Jandira Martini começou a carreira em 1966 e interpretou Antônia na minissérie. Ganhou destaque como Teodora em Sassaricando e como Zoraide em O Clone, participando também de América, Caminho das Índias e Morde & Assopra. Sua última aparição em novelas foi em Salve Jorge em 2012 como Farid Khalid. Depois atuou na série Manual para se Defender de Aliens, Ninjas e Zumbis e em filmes como Chorar de Rir, 10 horas para o Natal e Uma Pitada de Sorte.
José Victor Castiel é lembrado por Laços de Família, onde viveu Viriato. Na minissérie interpretou o comerciante Chico Mascate. Esteve em Páginas da Vida, Sete Pecados, Insensato Coração, Lado a Lado e Totalmente Demais na Globo. Longe das novelas desde Tempo de Amar em 2017, investiu em cinema e teatro, com seu último filme sendo a comédia Quem Vai Ficar com Mário? em 2021. Em junho voltou aos palcos com Homens de Perto e em agosto foi homenageado no Festival de Cinema de Gramado.
Pedro Malta foi ator mirim nos anos 2000 e chamou atenção como Lipe em Coração de Estudante. Na minissérie fez Marco Antônio na infância, participando também de Kubanacán e Começar de Novo. Migrou para a Record onde atuou em Prova de Amor, Vidas Opostas, na franquia Os Mutantes e Vidas em Jogo. Sua última novela foi O Rico e o Lázaro em 2017. Formou-se em Rádio e TV e aos 28 anos anunciou que será pai pela primeira vez.
Theodoro Cochrane, filho da jornalista Marília Gabriela, teve seu primeiro papel de destaque justamente em A Casa das Sete Mulheres, vivendo Pedro. Atuou em A Favorita, Caras & Bocas, Ti Ti Ti, Saramandaia e Geração Brasil, com seu último trabalho em novelas sendo O Sétimo Guardião em 2018, onde interpretou Adamastor. Atualmente é apresentador do canal Téte a Theo no YouTube, construindo carreira na plataforma digital.
Citações Notáveis
Dado Dolabella converteu-se ao ativismo vegano e se mudou para a Chapada dos Veadeiros em Goiás em busca de reconexão com a natureza— Trajetória documentada após saída das novelas
Amanda Lee aos 43 anos pratica triathlon e compartilha seus treinos nas redes sociais, tendo retornado ao cinema— Vida atual da atriz após priorizar maternidade
A Conversa do Hearth Outra perspectiva sobre a história
Por que tantos atores de uma mesma produção desaparecem das novelas ao mesmo tempo?

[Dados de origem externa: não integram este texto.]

-- ==== Sys2Proof/Machine/Bits.lean ====
section
/-! DEFINITION. Bit fields of R9: `v[i]`, `v[hi:lo]`, one-bit update, `xorreduce`. -/

namespace Sys2Proof.Machine

/-- `v[i]` (R9). -/
def bit {w : Nat} (v : BitVec w) (i : Nat) : Bit := v.extractLsb' i 1

/-- `v[k] <- b` on a byte (R78's `ACC[…] <- o`). -/
def withBit (v : Byte) (k : Nat) (b : Bit) : Byte := (v &&& ~~~(1#8 <<< k)) ||| (b.setWidth 8 <<< k)

/-- `xorreduce(v)` of a 3-bit value (R9, R70). -/
def xorReduce (v : BitVec 3) : Bit := bit v 2 ^^^ bit v 1 ^^^ bit v 0

/-- `B[7:4]`, the high nibble (R32). -/
def hiNibble (b : Byte) : Nibble := b.extractLsb' 4 4

/-- `B[3:0]`, the low nibble (R32). -/
def loNibble (b : Byte) : Nibble := b.extractLsb' 0 4

end Sys2Proof.Machine
end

Não é exatamente ao mesmo tempo. A Casa das Sete Mulheres foi em 2003. Alguns saíram logo depois, outros levaram uma década. O que une esses sete é que todos fizeram uma escolha consciente de não renovar o ciclo das novelas.

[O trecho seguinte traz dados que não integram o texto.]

-- ==== Sys2Proof/Machine/State.lean ====
section
/-! DEFINITION. The state of one instance (spec/10_state.md R10), what the host does to it (spec/30_encoding.md R54,
R55), the reasons to stop, and reset (R25, R110). All of it is plain data. -/

namespace Sys2Proof.Machine

/-- CFG.SCHEME (R15): 0 selects the block code, 1 the convolutional code. -/
inductive Scheme where
  | block
  | conv
  deriving DecidableEq, Repr

/-- STATUS.ERR (R13): the error code of the most recently completed command. Values 5 to 15 "never occur". -/
inductive ErrCode where
  /-- 0, NONE. -/
  | none
  /-- 1, INVALID_LENGTH (R96). -/
  | invalidLength
  /-- 2, SIZE_ERROR (R97). -/
  | sizeError
  /-- 3, ILLEGAL_CMD (R98). -/
  | illegalCmd
  /-- 4, UNSUPPORTED (R99). -/
  | unsupported
  deriving DecidableEq, Repr

/-- A buffer memory: (index, byte) pairs, indices strictly rising. An index that is not listed has not been written
since reset and holds its power-on byte (R25, log entry 3). -/
abbrev Memory := List Host.Cell

/-- The eight host-visible registers (R10). -/
inductive Reg where
  | cmd
  | cfg
  | status
  | arg
  | res
  | inLen
  | outLen
  | outBits
  deriving DecidableEq, Repr

/-- One host access, an indivisible event (R7). The first five are the lines of R54's table; a host write to OBUF has
no line there, and R24 says what becomes of it. -/
inductive Access where
  /-- `WR reg, v`. -/
  | regWrite (reg : Nat) (v : Word)
  /-- `RD reg`. -/
  | regRead (reg : Nat)
  /-- `WB i, b`. -/
  | ibufWrite (i : Nat) (b : Byte)
  /-- `RI i`. -/
  | ibufRead (i : Nat)
  /-- `RB j`. -/
  | obufRead (j : Nat)
  /-- A host write to `OBUF[j]`, "ignored" (R24, R115). -/
  | obufWrite (j : Nat) (b : Byte)
  deriving DecidableEq, Repr

/-- What the host does next: an access, the reset input, a pseudo-operation of R55, or one of three inner lines that
the pseudo-operations expand to (they stand for what the host does with the value it has just read). -/
inductive HostLine where
  | access (a : Access)
  /-- The reset input `rst` is asserted (R110, R111). -/
  | rst
  /-- `WAIT`. -/
  | wait
  /-- Inner line of `WAIT`: poll again if the STATUS just read has BUSY set. -/
  | pollAgain
  /-- `RUN op`. -/
  | run (op : Instr)
  /-- `LOAD b0 b1 …`. -/
  | load (bytes : List Byte)
  /-- `ENCN v`. -/
  | encn (v : Word)
  /-- `DECC v`. -/
  | decc (v : Word)
  /-- `FLIP i, k`. -/
  | flip (i k : Nat)
  /-- Inner line of `FLIP`: write back the byte just read with bit `k` inverted. -/
  | flipBack (i k : Nat)
  /-- `LOOPBACK`. -/
  | loopback
  /-- Inner line of `LOOPBACK`: copy as many bytes as the OUT_LEN just read says. -/
  | copyOut
  /-- Inner line of `LOOPBACK`: write the byte just read to `IBUF[j]`. -/
  | storeBack (j : Nat)
  deriving DecidableEq, Repr

/-- What a host read returned: a 32-bit register value or a buffer byte (R41). -/
inductive Returned where
  | word (v : Word)
  | byte (b : Byte)
  deriving DecidableEq, Repr

/-- The machine. Fields `params` to `obuf` are R5's parameters and R10's "complete state"; the rest is the model's own
and stands for what is outside the block: the host, the passing of time, and the counters of free values. -/
structure State where
  /-- The sizes of this instance (R5) and its serial number (model's own, log entry 14); no step changes them. -/
  params : Params
  /-- OPW, the latched command word (R14, R26). -/
  opw : Word
  /-- CFG.SCHEME (R15). -/
  scheme : Scheme
  /-- STATUS.BUSY (R13). -/
  busy : Bool
  /-- STATUS.DONE (R13). -/
  done : Bool
  /-- STATUS.ERR (R13). -/
  err : ErrCode
  /-- ARG[7:0] (R16). -/
  arg : Byte
  /-- RES[7:0] (R17). -/
  res : Byte
  /-- IN_LEN (R18). -/
  inLen : Word
  /-- OUT_LEN (R19). -/
  outLen : Word
  /-- OUT_BITS (R20). -/
  outBits : Word
  /-- SR, the shift register (R21). -/
  sr : BitVec 3
  /-- ACC, the output accumulator (R22). -/
  acc : Byte
  /-- NB, the output bit counter (R22). -/
  nb : Word
  /-- IBUF (R23). -/
  ibuf : Memory
  /-- OBUF (R24). -/
  obuf : Memory
  /-- Model's own: host moves that still land before the completion event of the command in execution (R118). -/
  latency : Nat
  /-- Model's own: the latencies of the commands not yet started, in order; 0 when the list has run out. -/
  latencies : List Nat
  /-- Model's own: what the host does next, in the order it issues it (R37). -/
  script : List HostLine
  /-- Model's own: what the host's reads returned, the newest first. -/
  returned : List Returned
  /-- Model's own: how many unspecified read values have been drawn (R115). -/
  draws : Nat
  /-- Model's own: how many times `rst` has been asserted since `State.reset`; selects the power-on bytes (R25). -/
  resets : Nat
  deriving DecidableEq, Repr

/-- Reasons the machine stops with a fault. There are none: "No condition in this core is fatal to the process" and "no
condition stops the hardware" (R95). -/
inductive Fault
  deriving DecidableEq, Repr

/-- Reasons a step has no meaning. -/
inductive Refusal where
  /-- Raised by an arm of `exec` that has no meaning yet; no arm raises it. Safe. -/
  | notModelled (mnemonic : String)
  deriving DecidableEq, Repr

/-- The state right after reset of an instance of the given parameters: the table of R25 (R110). The model's own fields have
an idle host and no latency (DESIGN CHOICE, log entries 2 and 5). -/
def State.resetWith (p : Params) : State where
  params := p
  opw := 0#32
  scheme := .block
  busy := false
  done := false
  err := .none
  arg := 0#8
  res := 0#8
  inLen := 0#32
  outLen := 0#32
  outBits := 0#32
  sr := 0#3
  acc := 0#8
  nb := 0#32
  ibuf := []
  obuf := []
  latency := 0
  latencies := []
  script := []
  returned := []
  draws := 0
  resets := 0

/-- The machine right after reset (R25, R110), with the sizes of `Config.params`. -/
def State.reset : State := State.resetWith Config.params

end Sys2Proof.Machine
end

Qual foi a escolha mais comum?
Maternidade e vida pessoal. Amanda Lee é o exemplo mais claro — parou para criar os filhos. Mas há também quem tenha buscado outras artes: José Victor Castiel foi para o teatro e cinema, Jandira Martini continuou atuando mas em projetos pontuais. Não é abandono, é redirecionamento.
E os que enfrentaram problemas legais?
Dado Dolabella é o caso mais visível. Condenações, prisões, uma trajetória turbulenta. Mas mesmo assim ele não desapareceu completamente — apenas mudou de vida, se reinventou em Goiás. É diferente de sumir.
Alguns deles voltaram a trabalhar?
Sim. Amanda Lee voltou ao cinema. Jandira Martini fez filmes. José Victor Castiel está ativo em teatro. Theodoro Cochrane encontrou sucesso no YouTube. Ninguém realmente desapareceu — apenas saiu do circuito das novelas.
O que isso diz sobre a carreira em telenovelas?
Que ela não é o único caminho. Esses atores tiveram oportunidade de escolher. Alguns queriam estabilidade familiar, outros queriam experimentar. A minissérie de 2003 foi um ponto de partida, não um destino final.
E para quem assiste agora no Globoplay?
É uma chance de ver esses atores em um momento específico de suas vidas, antes de todas essas escolhas. Há algo tocante em rever alguém que depois decidiu viver diferente.